Panic In The Streets of London

The Truth About The English Riots of 2011

After a local man was shot dead by police in London, angry protests erupted into violence and spread to several London boroughs. In the days that followed, thousands of people rioted in various towns and cities across England resulting in looting, arson and violent clashes with police.

In the wake of the countrywide rampage which caused the deaths of 5 people, respected British historian David Starkey appeared as a panelist on the BBC’s topical news program Newsnight. He was joined by figures from across the political spectrum to discuss the riots which had shocked the nation.

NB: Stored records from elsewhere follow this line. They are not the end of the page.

/-- A data token's pull: the server's last ask, and one more outstanding. -/
theorem ElemTurn.rngp_asks (hn : i.l.null = false) (he : x.ended = false) (hp : x.pulls < 8) (hf : x.flights.length < 16) : ∃ t ref st, exec (.rngp f) s = .next t ∧
    (t.region e.r).range = { g.range with asks := g.range.asks ++ [{ who := e.key, ref := ref, step := st }] } ∧ (t.elem e).pulls = x.pulls + 1 ∧
    (t.elem e).inL = if i.lT then none else x.inL := by
  rw [h.rngp_eq f ht hi he hp hf]
  obtain ⟨cells, elems, lref, hc⟩ := h.consume_has i
  obtain ⟨ref, st, y, g', hask, hr⟩ := hc.askRange i false 0
  simp only [State.fired, hn, Bool.false_eq_true, if_false]
  have hd := hask.setElem fun z => { z with
    pulls := z.pulls + 1
    dryAt := if (!x.flights.any fun f => f.req.isNone) && z.dryAt.isNone
      then some (((W.of s).consume e i).edgeOf (((W.of s).consume e i).region e.r) e.cell, ((W.of s).consume e i).ns) else z.dryAt }
  exact ⟨_, ref, st, rfl, by rw [hd.state_region]; exact hr, by rw [hd.state_elem]; rfl, by rw [hd.state_elem]; rfl⟩
/-- A data token's raise by its lane 0. -/
theorem ElemTurn.rngx_asks (hn : i.l.null = false) (hl : (i.l.policy x.empty x.k).emptyAt 0 = false) (hf : x.flights.length < 16) : ∃ t ref st, exec (.rngx f) s = .next t ∧
    (t.region e.r).range = { g.range with asks := g.range.asks ++
      [{ raise := true, who := e.key, n := ((i.l.policy x.empty x.k).lane 0).toNat, ref := ref, step := st }] } ∧
    (t.elem e).inL = if i.lT then none else x.inL := by
  rw [h.rngx_eq f ht hi hf]
  obtain ⟨cells, elems, lref, hc⟩ := h.consume_has i
  obtain ⟨ref, st, y, g', hask, hr⟩ := hc.askRange i true ((i.l.policy x.empty x.k).lane 0).toNat
  simp only [State.fired, hn, W.laneOrFree, hl, Bool.false_eq_true, if_false]
  exact ⟨_, ref, st, rfl, by rw [hask.state_region]; exact hr, by rw [hask.state_elem]; rfl⟩

end Ask

/-! ## Answering -/

/-- A source's token that is not sampled goes on as it is. -/
theorem W.Has.birth {w : W} {e : ERef} {g : Region} {x : Elem} (h : w.Has e g x) (hd : w.fld (Bar.partDbg g.part) 7 3 = 0) (t : Token) :
    w.birth e t = (w.setElem e fun x => { x with seqNo := x.seqNo + 1 }, t) := by
  unfold W.birth
  simp only [h.region_eq, hd, ne_eq, not_true_eq_false, false_and, if_false]

/-- The element that an ask names. -/
def Ask.elem (a : Ask) (r : Nat) : ERef := ⟨r, a.who / 8, a.who % 8⟩
theorem Ask.elem_key (a : Ask) (r : Nat) : (a.elem r).key = a.who := Nat.div_add_mod' a.who 8

section Answer

variable {s : State} {r : Nat} {g : Region} {a : Ask} {rest : List Ask} {x : Elem} (hg : tget s.m.regions r = some g) (hrun : g.runsAt s.clk.now = true)
  (ha : g.range.asks = a :: rest) (hx : tget g.elems a.who = some x)
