-- ==== Sys2Proof/Machine/CodeGenerator.lean ====
section
/-! DEFINITION. GENCODE, the code generator (spec/43_code_generator.md rules R155 to R161). -/

namespace Sys2Proof.Machine

/-- What GENCODE's walk works on: the path register with its length (rule R35) and the code table. -/
structure Walk where
  path : CodeBits
  len  : CodeLen
  code : Vector Code 257
  deriving DecidableEq, Repr

/-- The path register after descending one edge: 0 for LEFT, 1 for RIGHT (rule R156). -/
def Walk.descend (w : Walk) (right : Bool) (code : Vector Code 257) : Walk :=
  { path := (w.path <<< 1) ||| (if right then 1 else 0), len := w.len + 1, code := code }

/-- CODE[sym] <- the accumulated path (rule R155). -/
def Walk.record (w : Walk) (sym : Sym) : Walk :=
  { w with code := w.code.setIfInBounds sym.toNat ⟨true, w.len, w.path⟩ }

/-- `walk` of rule R155, left subtree first (rule R160). `frames` bounds the nesting (rule R271); `none` where it
does not suffice. The path register is restored on the way up. -/
def walkTree (t : Tree) : Nat → NodeIx → Walk → Option Walk
  | 0, _, _ => none
  | frames + 1, i, w =>
    if (t.at i).leaf then some (w.record (t.at i).sym)
    else
      match walkTree t frames (t.at i).left (w.descend false w.code) with
      | none => none
      | some l =>
        match walkTree t frames (t.at i).right (w.descend true l.code) with
        | none => none
        | some r => some { w with code := r.code }

/-- GENCODE's body (rule R155): every entry made invalid, then the walk from the root with the empty path. -/
def gencodeBody (s : State) : Run :=
  match walkTree s.tree Config.walkFrames s.tree.root.index
      { path := 0, len := 0, code := Vector.replicate 257 Code.invalid } with
  | none => .fault .traversalTooDeep
  | some w => .ok { s with code := w.code, trav := { s.trav with path := w.path, pathLen := w.len } }

/-- GENCODE (rule R155). -/
def execGencode (s : State) : Host.Outcome State Fault Refusal := issue .gencode gencodeBody s

end Sys2Proof.Machine
end

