-- ==== Sys2Proof/Machine/HeaderCodec.lean ====
section
/-! DEFINITION. The header codec (spec/44_header_codec.md): WRHDR, the three tokens as the header reader takes them
from the input stream, and RDHDR, which is that reader run to the end of the header. -/

namespace Sys2Proof.Machine

/-! ## WRHDR -/

/-- `emit` of rule R165: the token of the node, then its subtrees, left before right (rule R166). `frames` bounds the
nesting (rule R271). -/
def emitTree (t : Tree) : Nat → NodeIx → Option (List Bool)
  | 0, _ => none
  | frames + 1, i =>
    if (t.at i).leaf then some (tokenBits (.leaf (t.at i).sym))
    else
      match emitTree t frames (t.at i).left, emitTree t frames (t.at i).right with
      | some l, some r => some (tokenBits .internal ++ l ++ r)
      | some _, none => none
      | none, _ => none

/-- WRHDR's body with HM = 0 (rule R165): magic, tree, no flush. -/
def wrhdrBody (s : State) : Run :=
  match emitTree s.tree Config.walkFrames s.tree.root.index with
  | none => .fault .traversalTooDeep
  | some bs => (Run.ok { s with outp := (s.outp.writeBits 32 Config.magicTree.toNat).writeList bs }).drain s

/-- WRHDR (rules R165, R167). -/
def execWrhdr (hm : HeaderMode) (s : State) : Host.Outcome State Fault Refusal := issue (.wrhdr hm) wrhdrBody s

/-! ## The tokens of a header being read -/

/-- The header reader takes the magic field: 32 bits are consumed, NNODES and NLEAF are cleared, and the tree field
follows (rule R170). -/
def magicToken (s : State) : Run :=
  .ok { s with
    inp := s.inp.advance 32,
    tree := { s.tree with nnodes := 0, nleaf := 0 },
    trav := { s.trav with stage := .tree, stack := [] } }

/-- The subtree at `i` has been read whole: it becomes the root (no node is open), the left child of the open node
(whose right subtree follows), or the right child, which completes the open node in turn (rules R170, R174). The
last component says that the whole tree has been read. -/
def closeSubtree (i : NodeIx) (t : Tree) : List Frame → List Frame × Tree × Bool
  | [] => ([], { t with root := ⟨true, i⟩ }, true)
  | ⟨p, none⟩ :: fs => (⟨p, some i⟩ :: fs, t, false)
  | ⟨p, some l⟩ :: fs => closeSubtree p (t.set p (Node.mkInternal l i 0)) fs

/-- The header reader takes an INTERNAL token: the node's index is fixed now and the node is left open (rule R170).
The check of rule R177 stands between the marker and the node. -/
def internalToken (s : State) : Run :=
  if s.tree.nnodes.toNat = Config.nodeCap then .err .treeTooLarge 513 { s with inp := s.inp.advance 1 }
  else
    .ok { s with
      inp := s.inp.advance 1,
      tree := { s.tree with nnodes := s.tree.nnodes + 1 },
      trav := { s.trav with stack := ⟨s.tree.nnodes, none⟩ :: s.trav.stack } }

/-- NODE[NNODES] becomes the leaf `v` with weight 0, and NNODES and NLEAF count it (rules R170, R178). -/
def addLeafNode (v : Sym) (t : Tree) : Tree :=
  { t.set t.nnodes (Node.mkLeaf v 0) with nnodes := t.nnodes + 1, nleaf := t.nleaf + 1 }

/-- The header reader takes a LEAF token: the leaf is stored with weight 0 (rule R178) and every subtree it
completes is closed (rule R170). -/
def leafToken (v : Sym) (s : State) : Run :=
  if s.tree.nnodes.toNat = Config.nodeCap then .err .treeTooLarge 513 { s with inp := s.inp.advance 1 }
  else if 256 < v.toNat then .err .badLeafValue (v.zeroExtend 32) { s with inp := s.inp.advance 10 }
  else
    match closeSubtree s.tree.nnodes (addLeafNode v s.tree) s.trav.stack with
    | (stack, t, finished) =>
      .ok { s with
        inp := s.inp.advance 10, tree := t,
        trav := { s.trav with stack := stack, stage := if finished then .off else .tree } }

/-! ## The header reader -/

/-- What the reader finds at the cursor: a token, an error with the input stream at that point, or a source that does
not answer. -/
inductive Fetched where
  | token (i : Instr)
  | bad (e : ErrCode) (info : Word) (inp : InStream)
  | wait
  deriving DecidableEq, Repr

/-- The magic field at the cursor (rules R170 to R173). -/
def fetchMagic (s : State) : Fetched :=
  match s.inp.ask 32 with
  | none => .wait
  | some (none, inp) => .bad .formatError 0xFFFFFFFF inp
  | some (some m, inp) => if m = Config.magicTree then .token .magic else .bad .formatError m inp

/-- The tree token at the cursor, with the errors in the order of rule R170: end of data at the marker,
TreeTooLarge, end of data in the value, BadLeafValue (rules R175 to R177). -/
def fetchTree (s : State) : Fetched :=
  match s.inp.ask 1 with
  | none => .wait
  | some (none, inp) => .bad .prematureEndOfStream 0 inp
  | some (some b, inp) =>
    if s.tree.nnodes.toNat = Config.nodeCap then .bad .treeTooLarge 513 inp
    else if b = 0 then .token .internal
    else
      match inp.ask 9 with
      | none => .wait
      | some (none, inp) => .bad .prematureEndOfStream 1 inp
      | some (some v, inp) => if 256 < v.toNat then .bad .badLeafValue (v.zeroExtend 32) inp else .token (.leaf v)

/-- What the reader finds where it stands. -/
def fetchToken (s : State) : Option Fetched :=
  match s.trav.stage with
  | .off => none
  | .magic => some (fetchMagic s)
  | .tree => some (fetchTree s)

/-- The effect of a token the reader has found; a command is no token. -/
def tokenBody (i : Instr) (s : State) : Run :=
  match i with
  | .magic => magicToken s
  | .internal => internalToken s
  | .leaf v => leafToken v s
  | .nop => .ok s
  | .clear => .ok s
  | .count => .ok s
  | .build => .ok s
  | .gencode => .ok s
  | .wrhdr _ => .ok s
  | .encode => .ok s
  | .rdhdr _ => .ok s
  | .decode => .ok s
  | .compress _ => .ok s
  | .decompress _ => .ok s

/-- One token of the header: found and taken, or the error found in its place, or waited for. -/
def readToken (s : State) : Run :=
  match fetchToken s with
  | none => .ok s
  | some (.bad e info inp) => .err e info { s with inp := inp }
  | some .wait => .wait s
  | some (.token i) => tokenBody i s

/-- Tokens until the reader is done: one 32-bit read, a marker for each node, a value for each leaf (rule R273).
`fuel` is the number of tokens still allowed. -/
def readTokens : Nat → State → Run
  | 0, s => if s.trav.stage = .off then .ok s else .fault .traversalTooDeep
  | fuel + 1, s => if s.trav.stage = .off then .ok s else (readToken s).andThen (readTokens fuel)

/-- RDHDR's body with HM = 0 (rule R170). -/
def rdhdrBody (s : State) : Run :=
  readTokens Config.headerTokens { s with trav := { s.trav with stage := .magic } }

/-- RDHDR (rules R170 to R180). -/
def execRdhdr (hm : HeaderMode) (s : State) : Host.Outcome State Fault Refusal := issue (.rdhdr hm) rdhdrBody s

/-! ## A token as a step of its own (log 3) -/

/-- The end of a token taken alone: when the tree is whole RDHDR is complete (rule R112), an error ends RDHDR (rule
R241), otherwise the reader goes on. -/
def settleToken : Run → Host.Outcome State Fault Refusal
  | .ok s => .next (if s.trav.stage = .off then complete (.rdhdr .treeHeader) s else s)
  | .err e info s => .next (raiseExec e info s)
  | .wait s => .next s
  | .fault f => .fault f

/-- MAGIC (rule R96) where the reader expects the magic field; elsewhere nobody reads it. -/
def execMagic (s : State) : Host.Outcome State Fault Refusal :=
  if s.trav.stage = .magic then settleToken (magicToken s) else .next s

/-- INTERNAL (rule R97) where the reader stands in the tree field; elsewhere nobody reads it. -/
def execInternal (s : State) : Host.Outcome State Fault Refusal :=
  if s.trav.stage = .tree then settleToken (internalToken s) else .next s

/-- LEAF (rules R97, R98) where the reader stands in the tree field; elsewhere nobody reads it. -/
def execLeaf (v : Sym) (s : State) : Host.Outcome State Fault Refusal :=
  if s.trav.stage = .tree then settleToken (leafToken v s) else .next s

end Sys2Proof.Machine
end

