-- ==== Sys2Proof/Certificates/Slice0/Obligations.lean ====
section
/-! DEFINITION. The statements about HUFFCORE. A hypothesis `RunInv s` is the invariant of Safety, which
`ResetMeetsTheInvariant` and `StepsKeepTheInvariant` say holds in every run. -/

open Sys2Proof Sys2Proof.Machine

/-! ## Encoding -/

/-- Rule R91: a word is the command of a row exactly when it matches the row under the row's mask, with the header mode
of bit 8 (rule R92), and a word that is a command matches some row. -/
def Obligations.CommandWordsMatchTheOpcodeMap : Prop :=
  (∀ row ∈ commandRows, ∀ w : Word,
    decodeWord w = .ok (if w.getLsbD 8 then row.countHeader else row.treeHeader) ↔ w &&& row.mask = row.pattern) ∧
  ∀ (w : Word) (i : Instr), decodeWord w = .ok i → ∃ row ∈ commandRows,
    w &&& row.mask = row.pattern ∧ i = if w.getLsbD 8 then row.countHeader else row.treeHeader

/-- Rules R93 and R234: the illegal words are those with an OP outside the map, a 1 in bits 31:9, or a 1 in bit 8 of a
command that does not take HM; written to CMD with BUSY = 0 and no error pending they raise IllegalCommand with the
word in ERRINFO. -/
def Obligations.AnyOtherWordIsIllegal : Prop :=
  (∀ w : Word, (∀ i, decodeWord w ≠ .ok i) ↔
    w.extractLsb' 0 8 ∉ [0x00#8, 0x01, 0x10, 0x11, 0x12, 0x13, 0x14, 0x20, 0x21, 0x30, 0x31] ∨
      w.extractLsb' 9 23 ≠ 0 ∨
      (w.getLsbD 8 = true ∧ w.extractLsb' 0 8 ∉ [0x13#8, 0x20, 0x30, 0x31])) ∧
  ∀ (w : Word) (s : State), (∀ i, decodeWord w ≠ .ok i) → s.busy = false → s.err = .noError →
    writeCmd w s = .next { s with
      err := .illegalCommand, errinfo := w, busy := false, done := false,
      port := { s.port with signals := s.port.signals ++ [.outAbort] } }

/-- Rules R91 and R96 to R98: decoding inverts encoding on every well-formed instruction with every operand, and
encoding inverts decoding, so no two instructions share an image and none has two. -/
def Obligations.DecodingInvertsEncoding : Prop :=
  (∀ i : Instr, i.wellFormed = true → decode (encode i) = .ok i) ∧
  ∀ (x : Image) (i : Instr), decode x = .ok i → i.wellFormed = true ∧ encode i = x

/-- Rules R97 and R98: a tree token is read from the head of any bit string and the rest is left; nine bits that
spell 257 to 511 after a leaf marker are rejected. -/
def Obligations.TreeTokensAreReadFromTheHead : Prop :=
  (∀ (i : Instr) (rest : List Bool), i = .internal ∨ (∃ v : Sym, i = .leaf v ∧ v.toNat ≤ 256) →
    decodeToken (tokenBits i ++ rest) = .ok (i, rest)) ∧
  (∀ (v : Sym) (rest : List Bool), 256 < v.toNat →
    decodeToken (true :: bitsOf 9 v.toNat ++ rest) = .error (.reservedLeaf v)) ∧
  ∀ rest : List Bool, rest.length < 9 → decodeToken (true :: rest) = .error .missingValue
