-- ==== Sys2Proof/Laws/Codes.lean ====
section
/-! SUPPORT. Codes (rules R27, R28, R155 to R161): the paths of a tree are prefix-free, their images are read back
whole, and GENCODE's table is the table of the tree's paths. -/

namespace Sys2Proof.Machine

/-! ## Paths -/

/-- No path of a tree begins another one (rules R161, R209). -/
theorem Shape.paths_not_begin {sh : Shape} {x y : Sym × List Bool} (hx : x ∈ sh.paths) (hy : y ∈ sh.paths)
    (h : x.2 <+: y.2) : x = y := by
  induction sh generalizing x y with
  | leaf v =>
    simp only [Shape.paths, List.mem_singleton] at hx hy
    rw [hx, hy]
  | node l r hl hr =>
    simp only [Shape.paths, List.mem_append, List.mem_map] at hx hy
    rcases hx with ⟨x, hx, rfl⟩ | ⟨x, hx, rfl⟩ <;> rcases hy with ⟨y, hy, rfl⟩ | ⟨y, hy, rfl⟩
    · rw [hl hx hy (List.cons_prefix_cons.mp h).2]
    · exact absurd (List.cons_prefix_cons.mp h).1 (by simp)
    · exact absurd (List.cons_prefix_cons.mp h).1 (by simp)
    · rw [hr hx hy (List.cons_prefix_cons.mp h).2]

theorem Shape.mem_values_of_path {sh : Shape} {x : Sym × List Bool} (h : x ∈ sh.paths) : x.1 ∈ sh.values := by
  rw [← sh.map_fst_paths]
  exact List.mem_map_of_mem h

theorem Shape.exists_path {sh : Shape} {v : Sym} (h : v ∈ sh.values) : ∃ p, (v, p) ∈ sh.paths := by
  rw [← sh.map_fst_paths, List.mem_map] at h
  obtain ⟨⟨_, p⟩, hx, rfl⟩ := h
  exact ⟨p, hx⟩

/-- The bits of a path's image are the path, as long as it fits (rules R27, R159). -/
theorem codeBitList_codeOfPath {p : List Bool} (h : p.length ≤ 256) : codeBitList (codeOfPath p) = p := by
  have hl : (BitVec.ofNat 9 p.length).toNat = p.length := by
    rw [BitVec.toNat_ofNat, Nat.mod_eq_of_lt (by omega)]
  have hb : (BitVec.ofNat 256 (ofBits p)).toNat = ofBits p := by
    rw [BitVec.toNat_ofNat, Nat.mod_eq_of_lt]
    exact lt_of_lt_of_le (ofBits_lt p) (Nat.pow_le_pow_right (by omega) h)
  simp only [codeBitList, codeOfPath, hl, hb]
  exact bitsOf_length_ofBits p

/-! ## GENCODE's table -/

theorem codeAt_setIfInBounds (c : Vector Code 257) (v w : Sym) (x : Code) (hv : v.toNat ≤ 256) :
    codeAt (c.setIfInBounds v.toNat x) w = if w = v then x else codeAt c w := by
  unfold codeAt
  rw [getD_setIfInBounds _ _ _ _ _ (by omega)]
  by_cases h : w = v
  · simp [h]
  · rw [if_neg h, if_neg (fun e => h (BitVec.eq_of_toNat_eq e))]

@[simp] theorem codeAt_replicate (v : Sym) : codeAt (Vector.replicate 257 Code.invalid) v = Code.invalid := by
  simp [codeAt]

/-- A symbol that is not recorded keeps its entry. -/
theorem codeAt_recordPaths_of_notMem {w : Walk} {xs : List (Sym × List Bool)} {c : Vector Code 257} {v : Sym}
    (hs : ∀ x ∈ xs, x.1.toNat ≤ 256) (h : v ∉ xs.map Prod.fst) : codeAt (recordPaths w xs c) v = codeAt c v := by
  induction xs generalizing c with
  | nil => rfl
  | cons x xs ih =>
    simp only [List.map_cons, List.mem_cons, not_or] at h
    show codeAt (recordPaths w xs _) v = _
    rw [ih (fun y hy => hs y (by simp [hy])) h.2, codeAt_setIfInBounds _ _ _ _ (hs x (by simp)), if_neg h.1]

/-- A symbol recorded once has the image of its path. -/
theorem codeAt_recordPaths_of_mem {w : Walk} {xs : List (Sym × List Bool)} {c : Vector Code 257}
    {x : Sym × List Bool} (hs : ∀ x ∈ xs, x.1.toNat ≤ 256) (hn : (xs.map Prod.fst).Nodup) (hx : x ∈ xs) :
    codeAt (recordPaths w xs c) x.1 = (w.along x.2).image := by
  induction xs generalizing c with
  | nil => simp at hx
  | cons y ys ih =>
    simp only [List.map_cons, List.nodup_cons] at hn
    have hy : ∀ x ∈ ys, x.1.toNat ≤ 256 := fun z hz => hs z (by simp [hz])
    show codeAt (recordPaths w ys _) x.1 = _
    rcases List.mem_cons.mp hx with rfl | hx
    · rw [codeAt_recordPaths_of_notMem hy hn.1, codeAt_setIfInBounds _ _ _ _ (hs x (by simp)), if_pos rfl]
    · exact ih hy hn.2 hx

/-- GENCODE's table of a tree with pairwise different symbols (rules R28, R158). -/
theorem codesOk_recordPaths {sh : Shape} (hd : sh.values.Nodup) (hs : ∀ v ∈ sh.values, v.toNat ≤ 256)
    (c : Vector Code 257) : CodesOk (recordPaths ⟨0, 0, c⟩ sh.paths (Vector.replicate 257 Code.invalid)) sh := by
  have hp : ∀ x ∈ sh.paths, x.1.toNat ≤ 256 := fun x hx => hs _ (Shape.mem_values_of_path hx)
  constructor
  · intro x hx
    rw [codeAt_recordPaths_of_mem hp (by rwa [sh.map_fst_paths]) hx]
    exact image_along_empty x.2 c
  · intro v hv
    rw [codeAt_recordPaths_of_notMem hp (by rwa [sh.map_fst_paths]), codeAt_replicate]

/-- GENCODE's body on a finished tree (rule R155): the codes of the tree, and nothing else changed. -/
theorem gencodeBody_of_tree {s : State} {sh : Shape} (h : spells s.tree s.tree.root.index sh = true)
    (hf : sh.height < Config.walkFrames) :
    gencodeBody s =
      .ok { s with
        code := recordPaths ⟨0, 0, Vector.replicate 257 Code.invalid⟩ sh.paths (Vector.replicate 257 Code.invalid),
        trav := { s.trav with path := 0, pathLen := 0 } } := by
  rw [gencodeBody, walkTree_of_spells _ h hf]

/-- WRHDR's body on a finished tree (rule R165): magic and preorder bits, and nothing else changed. -/
theorem wrhdrBody_of_tree {s : State} {sh : Shape} (h : spells s.tree s.tree.root.index sh = true)
    (hf : sh.height < Config.walkFrames) :
    wrhdrBody s =
      (Run.ok { s with outp := s.outp.writeList (bitsOf 32 Config.magicTree.toNat ++ sh.bits) }).drain s := by
  rw [wrhdrBody, emitTree_of_spells h hf, writeList_append]
  rfl

end Sys2Proof.Machine
end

In a clear and thoughtful manner, Starkey calmly offered his honest assessment of the recent events with a erudition rarely seen in such emotionally charged environments. His comments were immediately met with a chorus of condemnation and saw Starkey branded a ‘racist’ in the media storm that followed.

Prominent public figures bridged the political divide to attack the popular historian in a seldom seen show of bipartisanship. And what was David Starkey’s crime? He spoke bluntly about the dire consequences we face as a result of the “profound cultural change” that has taken place in Britain.

To a stunned studio he proclaimed, “The whites have become black. A particular sort of violent, destructive, nihilistic gangster culture has become the fashion. And black and white, boy and girl, operate in this language that is wholly false, a Jamaican patios. And this is why so many of us have this sense of literally living in a foreign country”.

The vitriolic reaction to Starkey’s remarks were devoid of substance or fact. Instead, his views were invariably described as being “offensive” and “inflammatory”. But amidst the furore was conservative writer James Delingpole, who defended the historian by stating, “The cultural point he is making is indisputable”.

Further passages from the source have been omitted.